You need to remember that notification of outbreaks apply to operators of workplaces, educational settings, or residential care facilities. All outbreaks of COVID-19 should be notified to the Department of Health using the communicable disease outbreak notification form or by calling 1300 651 160.

Let’s take a look at an example of a notifiable disease. The table below describes specific information on Measles.
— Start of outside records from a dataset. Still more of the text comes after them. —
-- ==== Sys2Proof/Machine/Flags.lean ====
section
/-! DEFINITION. The range counters (R139–R143): what conversions leave behind. -/

namespace Sys2Proof.Machine

/-- The slot of a destination format (R139). -/
inductive RSlot where
  | e4m3 | e5m2 | e2m1 | bf16 | fp32 | int8 | int32 | bushel | grain
deriving DecidableEq, Repr

/-- Its number (R139). -/
def RSlot.num : RSlot → Nat
  | .e4m3 => 0 | .e5m2 => 1 | .e2m1 => 2 | .bf16 => 3 | .fp32 => 4
  | .int8 => 5 | .int32 => 6 | .bushel => 7 | .grain => 8

/-- The slot of a float or integer destination (R139). -/
def rslotOf : DFmt → RSlot
  | .flt .e4m3 => .e4m3
  | .flt .e5m2 => .e5m2
  | .flt .e2m1 => .e2m1
  | .flt .bf16 => .bf16
  | .flt .fp32 => .fp32
  | .int8 => .int8
  | .int32 => .int32

/-- The peak raised to an exponent that exceeds it (R139, R143): 0x8000 stands for none. -/
def raisePeak (p : BitVec 16) (x : Int) : BitVec 16 := if p.toInt < x then BitVec.ofInt 16 x else p

/-- A slot with counts added, saturating at all ones (R143). -/
def RangeSlot.count (r : RangeSlot) (conv ovf van nonf : Nat) : RangeSlot :=
  { r with converted := satAdd r.converted conv, overflowed := satAdd r.overflowed ovf,
           vanished := satAdd r.vanished van, nonfinite := satAdd r.nonfinite nonf }

/-- A slot with its peak raised by exponents. -/
def RangeSlot.raise (r : RangeSlot) (xs : List Int) : RangeSlot := { r with peak := xs.foldl raisePeak r.peak }

/-- How many events of a class there are. -/
def classCount (k : CClass) (evs : List CEvent) : Nat := (evs.filter (fun e => e.cls = k)).length

/-- A slot after conversions (R139): each adds 1 to the conversion count and 1 to its class. -/
def RangeSlot.note (r : RangeSlot) (evs : List CEvent) : RangeSlot :=
  (r.count evs.length (classCount .overflowed evs) (classCount .vanished evs) (classCount .nonfinite evs)).raise
    (evs.filterMap (fun e => e.peak))

/-- Index of slot f of group g (R140). -/
def rangeIdx (g : BitVec 6) (f : RSlot) : Nat := 9 * g.toNat + f.num

/-- The slot of a group. -/
def State.rangeSlot (s : State) (i : Nat) : RangeSlot := SMap.get {} s.ft.range i

/-- Change one slot of the range counters. -/
def State.modRange (s : State) (i : Nat) (f : RangeSlot → RangeSlot) : State :=
  { s with ft := { s.ft with range := SMap.modify {} s.ft.range i f } }

/-- Conversions counted in a group's slot (R139). -/
def State.noteConv (s : State) (g : BitVec 6) (f : RSlot) (evs : List CEvent) : State :=
  if evs.isEmpty then s else s.modRange (rangeIdx g f) (fun r => r.note evs)

/-- A grain block counted (R137). -/
def State.noteGrain (s : State) (g : BitVec 6) (o : GrainOut) : State :=
  s.modRange (rangeIdx g .grain) (fun r => (r.count 256 o.overflowed o.vanished o.nonfinite).raise o.peaks)

/-- Groups cleared by a write to FT_RANGE_CLEAR (R142): every count 0 and every peak 0x8000. -/
def State.clearRange (s : State) (mask : Word) : State :=
  { s with ft := { s.ft with range := s.ft.range.filter (fun p => !mask.getLsbD (p.1 / 9)) } }

end Sys2Proof.Machine
end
Definition/symptoms Measles is a highly contagious disease, spread by the droplets from when an infected person coughs and sneezes. Symptoms include a red rash and fever. In some people, it can be very serious. Measles is prevented by vaccination. It can affect non-immune people of all ages.
Disease type

Vaccine-preventable

Measles can be prevented with vaccination. If you're eligible, you can get measles vaccines for free under the National Immunisation Program

Clinical features
  • generalised maculopapular rash, usually lasting 3 or more days, and
  • fever (at least 38 °C if measured) present at the time of rash onset, and
  • cough or coryza or conjunctivitis or Koplik spots.
Mode of transmission Measles transmission is airborne by respiratory droplet nuclei spread or by direct contact with infected nasal or throat secretions
Diagnosis The diagnosis should be confirmed by demonstration of anti-measles IgM antibody, detection of measles RNA by polymerase chain reaction (PCR) techniques (if available) or by viral culture.
Notifiable disease Yes
Notification requirements Measles is an ‘urgent’ notifiable condition and must be notified to the relevant department of Health by medical practitioners and pathology services immediately by telephone upon initial diagnosis (presumptive or confirmed). Pathology services must follow up with written notification within 5 days.
Incubation period Approximately 10 days but varies from 7 to 18 days from exposure to the onset of fever. It is usually 14 days until the rash appears.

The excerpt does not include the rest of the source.